A: Your employer is out of order and there is no need for you to sign the contract in order to obtain payment of the amount due to you. Indeed, subject to seeing the contract concerned, I would not advise you to do so, since it may contain terms which would rebound adversely upon you.
There is no doubt at all that, since you worked in the job for three months, you are entitled to be paid in full for the period of your employment, whether you had a written contract signed by both parties or not. You were obviously working with your employer's full knowledge and consent on the basis of an oral contract of some kind.

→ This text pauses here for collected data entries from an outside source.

/-- A REFUSE of a dispatched or returned row at its sender (R298, R301, R302, R308, R401, R426). -/
def State.refusedRow (s : State) (pk : Packet) (st modNum part epoch : Nat) : State :=
  let p := pk.srcPart
  let d := pk.srcDie
  let h := RowHead.parse pk.payload
  if st = stTelltaleMismatch && !(s.dispatch.ttSent.contains (p, packetData pk)) then
    let s := { s with dispatch := { s.dispatch with ttSent := (p, packetData pk) :: s.dispatch.ttSent } }
    (s.inc (Reg.dspPartColResendCount p)).resendPiece pk (pk.dstModule, pk.dstPart, pk.dstDie) pk.dstEpoch h
  else if h.kind != 1 then (if st = stTelltaleMismatch then s.raiseAt p d st else s)
  else
    match s.entryOf p d h with
    | none => s
    | some (c, e) =>
      let idx := fld c.word 0x24 31 16 + e.expert
      if st = stRoleMoved then
        let s := (s.inc (Reg.dspRoleMovedCount d)).reResolve d p idx h.shard modNum part epoch
        let row := if e.sharded then h.shard else 0
        let moved := if h.offset = 0 then nput e.moved row (nget e.moved row + 1) else e.moved
        let s := s.modSend c fun l => l.map fun x =>
          if x.token == e.token && x.rank == e.rank then { x with moved := moved } else x
        if 4 ≤ nget moved row then (s.dropEntry c e).lateStatus c stRouteLost
        else s.resendPiece pk (modNum, part, pk.dstDie) epoch h
      else if st = stRxFull then
        if !(c.dynamic) then (s.dropEntry c e).lateStatus c stRxFull
        else
          let x := s.tableEntry d p idx []
          let next := h.shard + 1
          if e.sharded || x.1 ≠ stOk || homesOf x.2.1 ≤ next then x.2.2.dropLate c e
          else
            let m := homeOf x.2.1 next
            let s := if h.offset = 0 then x.2.2.inc (Reg.dspPartReplicaCount p) else x.2.2
            let pk := { pk with dstRole := s.roleAt m.modNum m.part }
            s.resendPiece pk (m.modNum, m.part, m.die) m.epoch { h with shard := next, slot := m.slot }
      else if st = stRxExpired || st = stTelltaleMismatch || st = stFunctionReset then (s.dropEntry c e).lateStatus c st
      else s

/-- Refuse a row to its sender, which may be this module (R372, R374). -/
def State.refuseRow (s : State) (pk : Packet) (st modNum part epoch : Nat) : State :=
  let s := s.countStop st
  if pk.srcModule = s.self then s.refusedRow pk st modNum part epoch else s.refuseTo pk st modNum part epoch

/-! Receiving (R300 to R302) -/

/-- How a step number of 32 bits stands to a partition's step: earlier, now, or later (R301, R370). -/
def State.stepOrder (s : State) (p step : Nat) : Ordering :=
  let c := (s.step p).counter % 2 ^ 32
  let d := (step % 2 ^ 32 + 2 ^ 32 - c) % 2 ^ 32
  if 2 ^ 31 ≤ d then .lt
  else if d = 0 && s.inRun p then .eq
  else .gt

/-- The source of a row as one number. -/
def pktSource (p : Packet) : Nat := p.srcModule + 256 * p.srcPart + 8192 * p.srcDie

/-- A telltale mismatch at a receiver (R401): recorded and refused; a second one for the same data ends the run. -/
def State.ttMismatch (s : State) (pk : Packet) (observed : Nat) (peer : List (Nat × Nat)) (second : Bool) : State :=
  let p := pk.dstPart
  let s := s.inc (Reg.dspPartColTtMismatchCount p)
  let r := s.record 4 (some p)
  let s := s.fsr { r with wher := [(0, pk.dstDie)], telltales := some (pk.telltale, observed), peer := peer,
                          action := if second then s.runAction p 1 else 0 }
  let s := { s with dispatch := { s.dispatch with ttSeen := (p, packetData pk) :: s.dispatch.ttSeen } }
  s

/-- Count a row on a counter: one of several packets counts with its first piece (log entry 36). -/
def State.countRow (s : State) (pk : Packet) (a : Nat) : State :=
  if (RowHead.parse pk.payload).offset = 0 then s.inc a else s
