-- ==== Sys2Proof/Machine/Video.lean ====
section
/-! DEFINITION. Video cores and vision ingest (chapter 11): contexts and feeding (R313, R314), the frame pool (R315 to
R317), pictures on the cores (R318 to R327), encoding with its rate control (R328 to R331), and holds (R332, R333). What the
coded bits decode to before concealment is the operand of PICTURE_DONE; what an encoder chooses beyond R329 and R330 is a free
function of what R331 names (log entry 13). -/

namespace Sys2Proof.Machine

/-! Fields of a context's descriptor (R313) -/

/-- Bits of the word at a descriptor offset. -/
def descBits (d : List Byte) (off hi lo : Nat) : Nat := bits (leAt d off 4) hi lo
def VidCtx.dpb (x : VidCtx) : Nat := descBits x.desc 8 5 0
def VidCtx.stallMs (x : VidCtx) : Nat := descBits x.desc 8 31 16
def VidCtx.inRing (x : VidCtx) : Nat := leAt x.desc 0x10 8
def VidCtx.inBytes (x : VidCtx) : Nat := leAt x.desc 0x18 4
def VidCtx.outRing (x : VidCtx) : Nat := leAt x.desc 0x20 8
def VidCtx.outRecs (x : VidCtx) : Nat := descBits x.desc 0x28 12 0
def VidCtx.maxW (x : VidCtx) : Nat := descBits x.desc 4 15 0
def VidCtx.maxH (x : VidCtx) : Nat := descBits x.desc 4 31 16
def VidCtx.tenBit (x : VidCtx) : Bool := bit (leAt x.desc 0 4) 2
def VidCtx.bitsRing (x : VidCtx) : Nat := leAt x.desc 0x58 8
def VidCtx.bitsBytes (x : VidCtx) : Nat := leAt x.desc 0x60 4
/-- The context encodes. -/
def VidCtx.encodes (x : VidCtx) : Bool := x.kind == 2

/-- Whether a descriptor keeps every range of R313. -/
def vidDescGood (d : List Byte) : Bool :=
  let b := descBits d
  let kind := b 0 1 0
  let enc := kind == 2
  let maxW := b 4 15 0
  let maxH := b 4 31 16
  let recs := b 0x28 12 0
  let zero (off n : Nat) : Bool := leAt d off n == 0
  kind != 3 && b 0 7 4 == 0 && b 0 31 11 == 0 && decide (1 ≤ b 0 10 8 ∧ b 0 10 8 ≤ 4) &&
    maxW % 8 == 0 && maxH % 8 == 0 && decide (64 ≤ maxW) && decide (64 ≤ maxH) &&
    (if enc then decide (maxW ≤ 3840) && decide (maxH ≤ 2160) else decide (maxW ≤ 8192) && decide (maxH ≤ 4352)) &&
    decide (2 ≤ b 8 5 0 ∧ b 8 5 0 ≤ 32) && b 8 7 6 == 0 && decide (1 ≤ b 8 31 16) && zero 0xC 4 &&
    leAt d 0x10 8 % 4096 == 0 && leAt d 0x18 4 % 4096 == 0 && decide (0x10000 ≤ leAt d 0x18 4) &&
    decide (leAt d 0x18 4 ≤ 0x4000000) && zero 0x1C 4 && leAt d 0x20 8 % 64 == 0 &&
    [16, 32, 64, 128, 256, 512, 1024, 2048, 4096].contains recs && b 0x28 31 13 == 0 && zero 0x2C 20 &&
    (if !enc then zero 0x40 64
    else
      b 0x40 1 0 != 3 && b 0x40 7 2 == 0 && b 0x40 15 14 == 0 && b 0x40 23 22 == 0 && b 0x40 31 30 == 0 &&
        decide (b 0x40 29 24 ≤ 51) && decide (b 0x40 21 16 ≤ b 0x40 13 8) && decide (b 0x40 13 8 ≤ b 0x40 29 24) &&
        decide (1 ≤ b 0x48 15 0) && decide (1 ≤ b 0x48 31 16) && decide (b 0x48 15 0 ≤ 30 * b 0x48 31 16) &&
        decide (1 ≤ b 0x50 17 16 ∧ b 0x50 17 16 ≤ 2) && b 0x50 31 18 == 0 &&
        b 0x54 8 0 % 16 == 0 && decide (16 ≤ b 0x54 8 0 ∧ b 0x54 8 0 ≤ 256) && b 0x54 15 9 == 0 &&
        b 0x54 24 16 % 16 == 0 && decide (16 ≤ b 0x54 24 16 ∧ b 0x54 24 16 ≤ 128) && b 0x54 31 25 == 0 &&
        leAt d 0x58 8 % 4096 == 0 && leAt d 0x60 4 % 4096 == 0 && zero 0x64 28)

/-! Contexts, cores and the pool -/

/-- An open context by module number. -/
def State.vidCtx (s : State) (c : Nat) : Option VidCtx := mget s.video.ctxs c
/-- Change an open context. -/
def State.modCtx (s : State) (c : Nat) (f : VidCtx → VidCtx) : State :=
  { s with video := { s.video with ctxs := mmod s.video.ctxs c f } }
/-- An idle core. -/
def VidCore.idle : VidCore :=
  { state := 0, ctx := 0, unit := none, buffer := 0, since := 0, counted := 0, ns := 0, share := .whole, resetUntil := 0,
    resets := [], ramp := { level := 0, aim := 0, since := 0 } }
/-- A core whose picture is gone (R320, R327): its estimate falls from then on (R555). -/
def VidCore.rest (x : VidCore) (t : Nat) : VidCore :=
  { VidCore.idle with ns := x.ns, resetUntil := x.resetUntil, resets := x.resets, ramp := x.ramp.toward coreRate t 0 }
/-- A core. -/
def State.vidCore (s : State) (k : Nat) : VidCore := mgetD s.video.cores k VidCore.idle
/-- Set a core. -/
def State.setCore (s : State) (k : Nat) (x : VidCore) : State :=
  { s with video := { s.video with cores := mput s.video.cores k x } }
/-- The cores of a partition. -/
def State.coresOf (s : State) (p : Nat) : List Nat := (upTo 8).filter fun k => s.reg (Reg.vidCoreOwner k) % 32 == p
/-- First context and number of contexts of a partition (R334). -/
def State.ctxRange (s : State) (p : Nat) : Nat × Nat :=
  let v := s.reg (Reg.vidPartCtx p)
  (bits v 8 0, bits v 25 16)
/-- First pool buffer and number of buffers of a partition (R315). -/
def State.bufRange (s : State) (p : Nat) : Nat × Nat :=
  let v := s.reg (Reg.vidPartBufs p)
  (bits v 10 0, bits v 27 16)
/-- The open context that a partition knows by a local number (R419). -/
def State.ownCtx (s : State) (p c : Nat) : Option (Nat × VidCtx) :=
  let r := s.ctxRange p
  if c < r.2 then (s.vidCtx (r.1 + c)).map fun x => (r.1 + c, x) else none
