/-- Write one box (R355 to R357): its pixels as codes of the output format, FILL where a tap lies outside. Elements are written
plane by plane and pixel by pixel, which is the order in which rounding numbers them (R65, log entry 72). -/
def State.cropBox (s : State) (r : Run) (x : CropSrc) (u : Upset) (par : List Byte) (i : Nat) (b : Nat × Nat × Nat × Nat) :
    Nat × State :=
  let w := r.w
  let nearest := flag w 0x10 2
  let fill := flag w 0x10 3
  let ow := fld w 0x30 15 0
  let oh := fld w 0x30 31 16
  let fo := (Fmt.ofCode (fld w 0x10 11 8)).getD .fp32
  let cb := if flag w 0x10 7 then 32 else 16
  let planes := ceilDiv x.chans cb
  let (x0, y0, x1, y1) := b
  let empty := decide (x1 < x0) || decide (y1 < y0)
  let outside := !empty && (decide (16 * x.size.1 ≤ x0) || decide (16 * x.size.2 ≤ y0))
  let fillWord := leAt par 0x30 4
  let mean := (upTo 3).map fun c => leAt par (0x18 + 4 * c) 4
  let inv := (upTo 3).map fun c => leAt par (0x24 + 4 * c) 4
  let pts := (upTo (oh * ow)).map fun k =>
    if empty then none
    else
      let t := x.tapsOf nearest (sampleAt x0 x1 (k % ow) ow) (sampleAt y0 y1 (k / ow) oh)
      if fill && t.2.2 then none else some (t.1, t.2.1)
  let size := match x with
    | .frame _ i => i.bytes
    | .noInfo => 1
    | .tensor _ _ _ _ f cbi _ _ => cbi * f.width / 8
  let extra := match x with
    | .tensor _ _ _ c _ cbi _ plane => (upTo (ceilDiv c cbi)).map fun q => q * plane
    | .frame _ _ => [0]
    | .noInfo => []
  let touched := once (pts.flatMap fun o => match o with
    | none => []
    | some (l, c) =>
      ((tapAddrs l).flatMap fun a => extra.flatMap fun q => [(a + q) / 64, (a + q + size - 1) / 64]) ++
        (tapAddrs c).flatMap fun a => [a / 64, (a + 2 * size - 1) / 64])
  let rd := (s.reachUnit (some r.die) (64 * touched.headD 0)).readLines (touched.filterMap fun l => s.mpaOf r.p (64 * l)) u.mem
  if rd.1 ≠ stOk then rd
  else
    let s := rd.2
    let free := s.fresh
    let s := if x == .noInfo then { s with fresh := s.fresh + 3 * (oh * ow) } else s
    let total := oh * ow * planes * cb
    let rs := s.rounding r (i * total) total
    let s := s.usedRandom r ((i + 1) * total)
    let cells := (upTo (oh * ow)).map fun k =>
      match pts.getD k none with
      | none => (upTo x.chans).map fun _ => fillWord
      | some (l, c) => s.pixel r.p x (fld w 0x10 5 4) mean inv l c (free + 3 * k)
    let blocks := (upTo planes).flatMap fun q => (upTo (oh * ow)).map fun k =>
      let v := cells.getD k []
      encodeRow fo (hSat w) ((upTo cb).map fun c => rs.getD ((q * (oh * ow) + k) * cb + c) .rne)
        ((upTo cb).map fun c => if q * cb + c < x.chans then dec32 (v.getD (q * cb + c) 0) else Num.zero)
    let bytes := blocks.flatMap fun e => packElems fo.width e.1
    let at_ := fld w 0x20 63 0 + i * fld w 0x38 31 0
    let wr := if flag w 0x10 6 then (stOk, s.put (regionBase r.g + at_) bytes)
      else s.storeP (some r.die) r.p at_ bytes u.mem
    if wr.1 ≠ stOk then wr
    else
      let s := wr.2.arith r.st ((blocks.map Prod.snd).foldl orBits 0)
      let s := s.cnvCount r Reg.cnvPartBoxCount 1
      let s := if empty then s.cnvCount r Reg.cnvPartBoxEmptyCount 1 else s
      (stOk, if outside then s.cnvCount r Reg.cnvPartBoxOutsideCount 1 else s)

/-- The boxes of a hitch in order: one with a coordinate at or above 2^28 ends it MALFORMED, and the boxes before it keep
their outputs (R354). -/
def State.cropBoxes (s : State) (r : Run) (x : CropSrc) (u : Upset) (par : List Byte) (i : Nat) (l : List (List Byte)) :
    Nat × Nat × State :=
  match l with
  | [] => (stOk, i, s)
  | e :: rest =>
    let b := boxOf e
    if 2 ^ 28 ≤ b.1 || 2 ^ 28 ≤ b.2.1 || 2 ^ 28 ≤ b.2.2.1 || 2 ^ 28 ≤ b.2.2.2 then (stMalformed, i, s)
    else
      let y := s.cropBox r x u par i b
      if y.1 ≠ stOk then (y.1, i, y.2) else y.2.cropBoxes r x u par (i + 1) rest

/-- The engine's busy time: 64 CLK_CTRL cycles of 1,250 ps a box and a quarter cycle a pixel (R358). -/
def State.cropBusy (s : State) (r : Run) (boxes : Nat) : State :=
  let ps := 1250 * (boxes * (64 + ceilDiv (fld r.w 0x30 15 0 * fld r.w 0x30 31 16) 4))
  let e := s.engine r.die
  let s := s.bump (Reg.cnvCrBusyUs r.die) ((e.crPs + ps) / 1000000)
  let s := s.bump (Reg.cnvPartCrBusyUs r.die r.p) ((nget e.crPartPs r.p + ps) / 1000000)
  s.modEngine r.die fun e => { e with crPs := (e.crPs + ps) % 1000000,
                                      crPartPs := nput e.crPartPs r.p ((nget e.crPartPs r.p + ps) % 1000000) }

/-- Bytes of the output of one box (R354, R357). -/
def cropBoxSize (w : HitchWord) (x : CropSrc) : Nat :=
  let cb := if flag w 0x10 7 then 32 else 16
  ceilDiv x.chans cb * (fld w 0x30 15 0 * fld w 0x30 31 16) * (cb * ((Fmt.ofCode (fld w 0x10 11 8)).getD .fp32).width / 8)

/-- Input channels per pixel block of the tensor that a parameter block gives. -/
def cropCb (par : List Byte) : Nat := if leAt par 0xF 1 = 1 then 32 else 16
/-- The format of the tensor that a parameter block gives. -/
def cropFmt (par : List Byte) : Fmt := (operandFmt (leAt par 0xE 1) false).getD .fp32

/-- The tensor that a parameter block gives (R354). -/
def cropTensor (par : List Byte) : CropSrc :=
  .tensor (leAt par 0 8) (leAt par 8 2) (leAt par 0xA 2) (leAt par 0xC 2) (cropFmt par) (cropCb par) (leAt par 0x10 4)
    (leAt par 0x14 4)

/-- The tensor of a parameter block breaks a rule (R335, R354). -/
def cropTensorBad (par : List Byte) : Bool :=
  (operandFmt (leAt par 0xE 1) false).isNone || decide (1 < leAt par 0xF 1) || leAt par 8 2 == 0 || leAt par 0xA 2 == 0 ||
    leAt par 0xC 2 == 0 || decide (4096 < leAt par 0xC 2) || leAt par 0x10 4 % 16 != 0 || leAt par 0x14 4 % 16 != 0 ||
    ((cropFmt par).width == 4 && cropCb par != 32)

/-- Bytes of the tensor of a parameter block from its address. -/
def cropTensorLen (par : List Byte) : Nat :=
  (ceilDiv (leAt par 0xC 2) (cropCb par) - 1) * leAt par 0x14 4 + (leAt par 8 2 - 1) * leAt par 0x10 4 +
    leAt par 0xA 2 * (cropCb par * (cropFmt par).width / 8)

/-- The source of a CROP_RESIZE: its tensor, or the frame that its handle names. -/
def State.cropSource (s : State) (r : Run) (par : List Byte) : CropSrc :=
  if flag r.w 0x10 0 then cropTensor par
  else
    let b := (s.frameOfHandle r.p (fld r.w 0x14 31 0)).getD 0
    match (s.buffer b).pic with
    | some i => .frame (s.bufferAt r.p b) i
    | none => .noInfo

/-- The checks of a CROP_RESIZE on its parameter block and its output (R354). -/
def State.cropStatus (s : State) (r : Run) (par : List Byte) (x : CropSrc) : Nat :=
  let w := r.w
  let size := cropBoxSize w x
  let out := fld w 0x20 63 0
  let span := (fld w 0x34 12 0 - 1) * fld w 0x38 31 0 + size
  let outOk := if flag w 0x10 6 then inRegion out span else s.pmaOk r.p out span
  if (flag w 0x10 0 && cropTensorBad par) || leAt par 0x34 12 != 0 || decide (fld w 0x38 31 0 < size) then stMalformed
  else if !outOk || (flag w 0x10 0 && !(s.pmaOk r.p (leAt par 0 8) (cropTensorLen par))) then stAddrInvalid
  else stOk

/-- A CROP_RESIZE of a frame holds it while it runs (R333, R358). -/
def State.cropHold (s : State) (r : Run) : State :=
  match s.frameOfHandle r.p (fld r.w 0x14 31 0) with
  | some b =>
    if flag r.w 0x10 0 then s else s.modBuffer b fun y => { y with transient := y.transient ++ [(r.st, r.e.id)] }
  | none => s

/-- A CROP_RESIZE that ended well releases its frame at the commit, where it asks for that (R358). -/
def State.cropRelease (s : State) (r : Run) : State :=
  if flag r.w 0x10 1 && !(flag r.w 0x10 0) then
    s.modStep r.p fun z => { z with releases := z.releases ++ [fld r.w 0x14 31 0 + 2 ^ 32 * r.die] }
  else s

/-- The effect of a CROP_RESIZE (R354 to R358). A frame in a buffer whose size nothing gives has free samples (log entry
40). The mirror copy of a pair carries none out (R447). -/
def State.cropBody (s : State) (r : Run) (u : Upset) : Nat × Nat × State :=
  let w := r.w
  if s.mirror r then (stOk, 0, s)
  else if !(flag w 0x10 0) && (s.frameOfHandle r.p (fld w 0x14 31 0)).isNone then (stFrameStale, 0, s)
  else
    let pr := (s.cropHold r).fetchP (some r.die) r.p (fld w 0x28 63 0) 64 u.mem
    if pr.1 ≠ stOk then (pr.1, 0, pr.2.2)
    else
      let x := pr.2.2.cropSource r pr.2.1
      let st := pr.2.2.cropStatus r pr.2.1 x
      if st ≠ stOk then (st, 0, pr.2.2)
      else
        let n := fld w 0x34 12 0
        let bl := pr.2.2.fetchP (some r.die) r.p (fld w 0x18 63 0) (16 * n) u.mem
        if bl.1 ≠ stOk then (bl.1, 0, bl.2.2)
        else
          let rs := bl.2.2.residueUpset r.st u
          if rs.1 ≠ stOk then (rs.1, 0, rs.2)
          else
            let y := rs.2.cropBoxes r x u pr.2.1 0 ((upTo n).map fun i => slice bl.2.1 (16 * i) 16)
            let s := y.2.2.cropBusy r y.2.1
            (y.1, 0, if y.1 = stOk then s.cropRelease r else s)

Whether or not your employer may have a legitimate counterclaim against you which could be offset against what he owes you for work done is open to question, and depends on a number of factors, such as, for example, whether or not you gave the correct period of notice and whether in all other respects you fulfilled your obligations under the oral contract. The terms of the oral contract are a matter of evidence and of the inference to be drawn by a court from the conduct of the respective parties and the surrounding circumstances. For example, you may have orally agreed the terms of the written contract but simply omitted to sign it, in which case the written terms would still apply. Alternatively you may have refused to sign the written terms because you objected to something contained in them, in which event a court might possibly infer from the circumstances that all the terms other than the particular ones to which you objected were agreed, and that you worked for three months on that basis.
Another possibility is that your employer may seek to withhold payment on the ground that you were incompetent or failed in some other way to carry out your duties properly, but in that case he will have to prove it on the balance of probability, and show what damage he suffered by way of counterclaim.
The best thing to do is to have your solicitor write him a letter demanding payment on threat of court proceedings in default. That will at least draw him out in respect of any potential counterclaim. Your mere failure to sign the written contract is not, of itself, sufficient excuse for withholding payment. Your employer is, of course, entitled to deduct PAYE tax and NHI contributions in the normal way.